►

-- ==== Sys2Proof/Config.lean ====
section
/-!
DEFINITION. What the spec leaves open, as constants without a body (free values: nothing can be proved of their values),
and the sizes the spec fixes for the package (R9, R16).
-/
namespace Sys2Proof.Config

/-- The flat numbers of R9 and R11. -/
def dies : Nat := 8
def clustersPerDie : Nat := 48
def clusters : Nat := 384
def coresPerCluster : Nat := 48
def cores : Nat := 18432
def slotsPerCore : Nat := 4

/-- A free value of 64 bits, one for each count of State.free (log 4). -/
opaque freeWord : Nat → BitVec 64
/-- A free 128-bit value (log 4). -/
opaque freeWide : Nat → BitVec 128
/-- The bytes of a line read under another key than it was written with, by line, old draw and new draw (R221, log 5). -/
opaque garbled : Nat → Nat → Nat → BitVec 512
/-- The digest of the public key and the minimum SVN in the fuses of a die (R484, log 6). -/
opaque fuseKey : Nat → BitVec 256
opaque fuseSvn : Nat → Nat
/-- The RSASSA-PSS signature check over the public modulus, the signature and the signed digest (R484, log 6). -/
opaque signatureOk : List Byte → List Byte → BitVec 256 → Bool
/-- SHA-256 as the boot and the measurement registers use it (R484, R485, log 6). -/
opaque sha256 : List Byte → BitVec 256
/-- The signature of an attestation report by the identity key of die 0 (R486, log 6). -/
opaque sign : List Byte → BitVec 3072
/-- The device serial number (R486). -/
opaque serialNumber : BitVec 64
/-- The routing of a message the fabric delivers is the integrator's; which port leads to a device (log 7). -/
opaque portOf : Nat → Nat

end Sys2Proof.Config
end

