/-- The weight exponent of the least significant bit of a code's format at its value. -/
def lsbOf (f : Fmt) (code : Nat) : Int :=
  let e := code % 2 ^ (f.eb + f.fb) / 2 ^ f.fb
  (if e = 0 then f.emin else (e : Int) - f.bias) - f.fb

def signBit (f : Fmt) (s : Bool) : Nat := if s then 2 ^ (f.eb + f.fb) else 0

/-! ## Rounding (R105, R106) -/

/-- How a rounding is made: the code of R39, saturation, the generator state after its step (SR), and the weight exponent of the
source format's least significant bit; none for the result of arithmetic. -/
structure Rnd where
  mode : Nat := 0
  sat : Bool := false
  rnd : BitVec 32 := 0
  lsb : Option Int := none
deriving DecidableEq, Repr

/-- The discarded bits that SR looks at: at most 32 (R105). -/
def Rnd.width (r : Rnd) (u : Int) : Nat :=
  match r.lsb with
  | none => 32
  | some l => min 32 (u - l).toNat

/-- |x| = m x 2^e as a multiple k of 2^u, rounded by the mode; answers k and whether it is inexact. -/
def roundMag (r : Rnd) (neg : Bool) (m : Nat) (e : Int) (more : Bool) (u : Int) : Nat × Bool :=
  if u ≤ e then (m <<< (e - u).toNat, more)
  else
    let sh := (u - e).toNat
    let q := m >>> sh
    let rem := m - (q <<< sh)
    let half := 1 <<< (sh - 1)
    let inexact : Bool := rem ≠ 0 || more
    let up : Bool := match r.mode with
      | 0 => half < rem || (rem = half && (more || q % 2 = 1))
      | 4 => half ≤ rem
      | 1 => false
      | 2 => neg && inexact
      | 3 => !neg && inexact
      | _ =>
        let w := r.width u
        let v := r.rnd.toNat >>> (32 - w)
        (1 <<< (sh + w)) ≤ (rem <<< w) + (v <<< sh)
    (if up then q + 1 else q, inexact)

/-- R106: whether the rounding goes toward the finite side. -/
def towardFinite (mode : Nat) (neg : Bool) : Bool := mode = 1 || (mode = 2 && !neg) || (mode = 3 && neg)

/-- An overflow: the code and the flags (R106). A format without infinity and NaN holds only its largest finite value there, which is
a saturation in every mode (log 9). -/
def overflowF (f : Fmt) (r : Rnd) (neg : Bool) : Nat × Flags :=
  let s := signBit f neg
  if r.sat || f.nans = 0 then (s + f.maxCode, SA ||| NX)
  else if towardFinite r.mode neg then (s + f.maxCode, OF ||| NX)
  else if f.hasInf then (s + (f.maxCode + 1), OF ||| NX)
  else (f.dnan, OF ||| NX)

/-- round_to of R105 for a finite number and a floating format: the code and the flags. -/
def roundFin (f : Fmt) (r : Rnd) (neg : Bool) (m : Nat) (e : Int) (more : Bool) : Nat × Flags :=
  if m = 0 && !more then (signBit f neg, 0)
  else
    let ex := max (e + (Nat.log2 m : Int)) f.emin
    let u := ex - f.fb
    let (k, inexact) := roundMag r neg m e more u
    let top := decodeF f f.maxCode
    let above : Bool := Num.cmp (.fin false k u false) top = 1
    if above then overflowF f r neg
    else
      let tiny : Bool := k < 2 ^ f.fb
      let code :=
        if k < 2 ^ f.fb then k
        else if k = 2 ^ (f.fb + 1) then (ex + f.bias + 1).toNat * 2 ^ f.fb
        else (ex + f.bias).toNat * 2 ^ f.fb + (k - 2 ^ f.fb)
      (signBit f neg + code, (if inexact then NX else 0) ||| (if inexact && tiny then UF else 0))
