-- ==== Sys2Proof/Machine/Remote.lean ====
section
/-!
DEFINITION. Remote operations, class 0xC (R432 to R442, R450, R451), and the events of the transport: owners, replies, retransmission,
acknowledgement, forgetting (R422, R427, R428, R430, R431), host and peer launch packets (R445, R449).
-/
namespace Sys2Proof.Machine

/-! ## Targets (R432, R433) -/

def Slot.rtgtCluster (sl : Slot) : Option Nat := if sl.rtgt.getLsbD 9 then some (sl.rtgt.extractLsb' 0 9).toNat else none

/-- RTGT names a cluster outside the strand's partition. -/
def State.rtgtBad (s : State) (va : Nat) : Bool :=
  regionOf va = .clusterW && (match s.sl.rtgtCluster with
    | some c => Config.clusters ≤ c || !s.ownsCluster s.myPart c
    | none => false)

/-- The checks of a remote access at issue: capability, the line, natural alignment where `align` asks for it, breakpoint, RTGT. -/
def State.remoteCheck (s : State) (c : Cap) (n : Nat) (perm : BitVec 7) (align : Bool) (k : Nat → Res) : Res :=
  match capCheck c c.cursor n perm with
  | some cause => .trap s cause c.cursor
  | none =>
    let va := c.cursor
    if 64 < va % 64 + n || (align && va % n ≠ 0) then .trap s cAlign va
    else match s.dataBp va n with
      | some w => s.hitBp w
      | none => if s.rtgtBad va then .trap s cPermission va else k va

/-- The target of a precise remote access: address, location, whether it is a scratchpad, whether its page is SO. -/
def State.remoteAddr (s : State) (c : Cap) (n : Nat) (perm : BitVec 7) (align : Bool) (acc : Access)
    (k : Nat → Nat → Bool → Bool → State → Res) : Res :=
  s.remoteCheck c n perm align fun va =>
    match s.remoteTarget s.via va acc s.sl.rtgtCluster with
    | (.error e, s) => .trap s e.cause va
    | (.ok (loc, spad, so), s) => k va loc spad so s

/-- Whether an access waits for earlier operations of the slot: an SO page orders every pair of which one is of kind M, an acquire follows
releases (R228, R235); and for what the core has sent to the line, which its strands have observed (R224). -/
def State.remoteHeld (s : State) (loc : Nat) (spad so acq : Bool) : Bool :=
  s.soAhead s.me || (so && (s.repliesOut || s.sl.remoteAhead)) || (acq && s.sl.releaseAhead) ||
  (!spad && s.lineBusy s.myCoreKey (loc / 64))

/-- Whether a target is reached over the mesh alone (R421). -/
def State.onMesh (s : State) (loc : Nat) (spad : Bool) : Bool := ownerDie (targetOwner loc spad) = s.myDie

/-- The lines of the strand's own L1 go home before the home acts on them. -/
def State.ownLineHome (s : State) (loc : Nat) (spad : Bool) : State :=
  if spad then s else (s.dropLine s.myCoreKey (loc / 64)).combine (loc / 64)

def State.targetPoisoned (s : State) (loc : Nat) (spad : Bool) (n : Nat) : Bool :=
  if spad then
    (match s.remoteWord s.myPart s.myCore loc n with
     | .ok (_, a) => s.spadPoisoned a n
     | .error _ => false)
  else s.mem.poison.contains (loc / 64)

/-! ## Outcomes (R434) -/

def stPred (f : MForm) : BitVec 3 := f.imm.extractLsb' 0 3
def hasStatus (f : MForm) : Bool := f.imm.getLsbD 3

/-- A place reserved in a queue by the instruction is given up: it completes without a result. -/
def State.dropPlace (s : State) : State :=
  (upTo 4).foldl (fun (t : State) q => t.setQueue s.myCoreKey q ((t.queue s.myCoreKey q).filter fun e => e.owner ≠ some s.me)) s

/-- A final status other than DONE. -/
def State.statusOut (s : State) (status : Option (BitVec 3)) (st va : Nat) : Res :=
  if st = stScope then .trap s cScope va
  else match status with
    | some p => .done ((s.dropPlace.rstOutcome s.me st va true 0).setPred p false)
    | none => .trap s (statusCause st) va

def State.statusOk (s : State) (status : Option (BitVec 3)) : State :=
  match status with
  | some p => s.setPred p true
  | none => s
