/-- The meaning of a collective at its engine: the start of its command, or a later look at its meeting. -/
def runCollective (kind : Nat) (r : Record) (s : State) : Host.Outcome State Fault Refusal :=
  .next <| s.withJob r fun j => match j.group with
    | some g => collGo kind r j g s
    | none => collStart kind r j s

def execAllred (r : Record) (s : State) : Host.Outcome State Fault Refusal := runCollective 0x40 r s
def execRedscat (r : Record) (s : State) : Host.Outcome State Fault Refusal := runCollective 0x41 r s
def execAllgath (r : Record) (s : State) : Host.Outcome State Fault Refusal := runCollective 0x42 r s
def execReshard (r : Record) (s : State) : Host.Outcome State Fault Refusal := runCollective 0x43 r s
def execBcast (r : Record) (s : State) : Host.Outcome State Fault Refusal := runCollective 0x44 r s
def execRsred (r : Record) (s : State) : Host.Outcome State Fault Refusal := runCollective 0x45 r s

/-! ## COLL (R463) -/

def collBody (f : MForm) (_ : Opnds) (s : State) : Res :=
  let r := s.group f.b
  s.gate true (msgHead 0x306 0 64 ++ recordBytes r ++ leBytes 1 (recTags r)) fun s =>
    if rOpcode r < 0x40 || 0x45 < rOpcode r then
      let (pos, s) := s.refuseRecord s.myPart s.mySlot s.myLaunch r
      .done (s.writeData f.d (acceptWord pos false true))
    else
      match s.beforeCommand.submit 5 s.myCluster s.myPart s.mySlot s.myLaunch r with
      | none => .wait s
      | some (pos, s) => .done (s.writeData f.d (acceptWord pos false false))

def execColl (f : MForm) (s : State) : Host.Outcome State Fault Refusal := runPlain (.coll f) 0x306 f (collBody f) s

/-! ## Events -/

/-- COLL_PARTICIPANT_ARRIVE: the message of a participant on the device arg.b arrives at port arg.a. The shard of a RESHARD is confirmed to its
sender (R461). -/
def execCollParticipantArrive (s : State) : Host.Outcome State Fault Refusal :=
  let p := s.arg.a % 18
  .next (match s.arg.pay with
    | .coll m =>
      if !(s.port p).up then s
      else
        match (if m.confirms then some s else s.merge (portDie p) pointColl (unitSource (portDie p) (1024 + p))) with
        | none => s
        | some s =>
          let s := (s.deliver p .coll 0 (collMsgBytes m)).meet m
          if m.kind = 0x43 && !m.confirms then
            s.portOut p m.cls s.arg.b .coll 0 (collMsgBytes { m with confirms := true, data := [] })
          else s
    | _ => s)

/-- COLLECTIVE_EXPIRE: arg.a is the die, arg.b the place of the command. -/
def execCollectiveExpire (s : State) : Host.Outcome State Fault Refusal :=
  let s' : State := { s with cur := .coll s.arg.a s.arg.b }
  .next <| match (s.die s.arg.a).coll[s.arg.b]? with
  | none => s
  | some j => match j.group with
    | none => s
    | some g =>
      let x := s.meeting g.hash (rTlidx j.record) j.nth
      if j.closing.isSome || (s.now - j.since).toNat < 2 ^ 32 ||
        (g.members.length ≤ x.arrived.length && s.shardSafe (rOpcode j.record) g x) then s
      else (s'.cmdFail j (eExpired, 0)).endMeeting g.hash (rTlidx j.record) j.nth g.members.length

end Sys2Proof.Machine
end

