-- ==== Sys2Proof/Machine/ScalarFp.lean ====
section
/-!
DEFINITION. Scalar FP32, class 0x5 (R83 to R90), and how an instruction finds its rounding (R39, R83, R105, R115, R116).
-/
namespace Sys2Proof.Machine

/-! ## Rounding of an instruction -/

/-- The rounding mode of ext, or of FCTL (R83). -/
def State.roundMode (s : State) (ext : BitVec 5) : Nat :=
  if ext.getLsbD 3 then (ext.setWidth 3 : BitVec 3).toNat else (s.sl.fctl.setWidth 3 : BitVec 3).toNat

/-- Saturation, written or from FCTL (R39, R83). -/
def State.roundSat (s : State) (ext : BitVec 5) : Bool := ext.getLsbD 4 || s.sl.fctl.getLsbD 3

/-- Generator `i` of the slot steps; its new state (R115). -/
def State.genUse (s : State) (i : Nat) : BitVec 32 × State :=
  let g := genStep (s.sl.gens[i % 64]'(Nat.mod_lt _ (by decide)))
  (g, s.modSl fun sl => { sl with gens := sl.gens.set (i % 64) g (Nat.mod_lt _ (by decide)) })

/-- The rounding of a scalar instruction: under SR generator 0 steps once (R84). -/
def State.scalarRnd (s : State) (ext : BitVec 5) (lsb : Option Int) : Rnd × State :=
  if s.roundMode ext = 5 then
    let (g, s) := s.genUse 0
    (⟨5, s.roundSat ext, g, lsb⟩, s)
  else (⟨s.roundMode ext, s.roundSat ext, 0, lsb⟩, s)

def fpArg (c : Cap) : Nat := c.dv.toNat % 2 ^ 32

/-- A result rounded once to FP32 (R84, R85): `g` gives the exact result and its flags under the mode. -/
def fpOp (f : MForm) (g : Nat → Opnds → Num × Flags) (x : Opnds) (s : State) : Res :=
  let r := g (s.roundMode f.ext) x
  let q := s.scalarRnd f.ext none
  let p := roundF fmtFP32 q.1 r.1
  .done ((q.2.addFlags (r.2 ||| p.2)).writeData f.d (BitVec.ofNat 64 p.1))

def fpA (x : Opnds) : Num := of32 (fpArg x.a)
def fpB (x : Opnds) : Num := of32 (fpArg x.b)
def fpD (x : Opnds) : Num := of32 (fpArg x.d)

def execFadd (f : MForm) (s : State) : Host.Outcome State Fault Refusal :=
  runPlain (.fadd f) 0x140 f (fpOp f fun m x => numAdd m (fpA x) (fpB x)) s
def execFsub (f : MForm) (s : State) : Host.Outcome State Fault Refusal :=
  runPlain (.fsub f) 0x141 f (fpOp f fun m x => numAdd m (fpA x) (fpB x).negate) s
def execFmul (f : MForm) (s : State) : Host.Outcome State Fault Refusal :=
  runPlain (.fmul f) 0x142 f (fpOp f fun _ x => numMul (fpA x) (fpB x)) s
def execFfma (f : MForm) (s : State) : Host.Outcome State Fault Refusal :=
  runPlain (.ffma f) 0x143 f (fpOp f fun m x => numFma m (fpA x) (fpB x) (fpD x)) s
def execFdiv (f : MForm) (s : State) : Host.Outcome State Fault Refusal :=
  runPlain (.fdiv f) 0x144 f (fpOp f fun _ x => numDiv (fpA x) (fpB x)) s
def execFsqrt (f : MForm) (s : State) : Host.Outcome State Fault Refusal :=
  runPlain (.fsqrt f) 0x145 f (fpOp f fun _ x => numSqrt (fpA x)) s

/-- Minimum and maximum of R87, exact. -/
def fpMinMax (f : MForm) (mx num : Bool) (x : Opnds) (s : State) : Res :=
  let p := minmax32 mx num (fpArg x.a) (fpArg x.b)
  .done ((s.addFlags p.2).writeData f.d (BitVec.ofNat 64 p.1))

def execFmin (f : MForm) (s : State) : Host.Outcome State Fault Refusal := runPlain (.fmin f) 0x146 f (fpMinMax f false false) s
def execFmax (f : MForm) (s : State) : Host.Outcome State Fault Refusal := runPlain (.fmax f) 0x147 f (fpMinMax f true false) s
def execFminn (f : MForm) (s : State) : Host.Outcome State Fault Refusal := runPlain (.fminn f) 0x148 f (fpMinMax f false true) s
def execFmaxn (f : MForm) (s : State) : Host.Outcome State Fault Refusal := runPlain (.fmaxn f) 0x149 f (fpMinMax f true true) s

def execFabs (f : MForm) (s : State) : Host.Outcome State Fault Refusal :=
  runPlain (.fabs f) 0x14A f (fun x s => .done (s.writeData f.d (x.a.dv &&& 0x7FFFFFFF))) s
def execFneg (f : MForm) (s : State) : Host.Outcome State Fault Refusal :=
  runPlain (.fneg f) 0x14B f (fun x s => .done (s.writeData f.d ((x.a.dv &&& 0xFFFFFFFF) ^^^ 0x80000000))) s

/-- FCVT (R88): imm16[0] widens. -/
def fcvtBody (f : MForm) (x : Opnds) (s : State) : Res :=
  let t := f.typ.toNat
  if f.imm.getLsbD 0 then
    let p := roundF fmtFP32 {} (decodeF (fmtOf t) (x.a.dv.toNat % 2 ^ elemBits t))
    .done ((s.addFlags p.2).writeData f.d (BitVec.ofNat 64 p.1))
  else
    let q := s.scalarRnd f.ext (some (lsbOf fmtFP32 (fpArg x.a)))
    let p := roundF (fmtOf t) q.1 (of32 (fpArg x.a))
    .done ((q.2.addFlags p.2).writeData f.d (BitVec.ofNat 64 p.1))

def execFcvt (f : MForm) (s : State) : Host.Outcome State Fault Refusal := runPlain (.fcvt f) 0x14C f (fcvtBody f) s

/-- FCVTI (R89): the result extended to 64 bits by the signedness of the type. -/
def execFcvti (f : MForm) (s : State) : Host.Outcome State Fault Refusal :=
  runPlain (.fcvti f) 0x14D f (fun x s =>
    let q := s.scalarRnd f.ext (some (lsbOf fmtFP32 (fpArg x.a)))
    let p := roundInt f.typ.toNat q.1 (of32 (fpArg x.a))
    .done ((q.2.addFlags p.2).writeData f.d (BitVec.ofInt 64 p.1))) s

/-- ICVTF (R89). -/
def execIcvtf (f : MForm) (s : State) : Host.Outcome State Fault Refusal :=
  runPlain (.icvtf f) 0x14E f (fun x s =>
    let q := s.scalarRnd f.ext (some 0)
    let p := roundF fmtFP32 q.1 (.ofInt (intOf f.typ.toNat x.a.dv.toNat))
    .done ((q.2.addFlags p.2).writeData f.d (BitVec.ofNat 64 p.1))) s

/-- The bit of R90. -/
def fclassBit (c : Nat) : Nat :=
  let s : Bool := 2 ^ 31 ≤ c
  let e := c / 2 ^ 23 % 256
  let m := c % 2 ^ 23
  if e = 255 then (if m = 0 then (if s then 0 else 7) else if m < 2 ^ 22 then 8 else 9)
  else if e = 0 then (if m = 0 then (if s then 3 else 4) else if s then 2 else 5)
  else if s then 1 else 6

def execFclass (f : MForm) (s : State) : Host.Outcome State Fault Refusal :=
  runPlain (.fclass f) 0x14F f (fun x s => .done (s.writeData f.d (BitVec.ofNat 64 (2 ^ fclassBit (fpArg x.a))))) s

end Sys2Proof.Machine
end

◄

# What is required:
If a line comes after the one containing "def slotsPerCore : Nat := 4", leave it out; set down every line of the data before it, and that line itself, exactly.

# Solution to the problem:
-- ==== Sys2Proof/Config.lean ====
section
/-!
DEFINITION. What the spec leaves open, as constants without a body (free values: nothing can be proved of their values),
and the sizes the spec fixes for the package (R9, R16).
-/
namespace Sys2Proof.Config

/-- The flat numbers of R9 and R11. -/
def dies : Nat := 8
def clustersPerDie : Nat := 48
def clusters : Nat := 384
def coresPerCluster : Nat := 48
def cores : Nat := 18432
def slotsPerCore : Nat := 4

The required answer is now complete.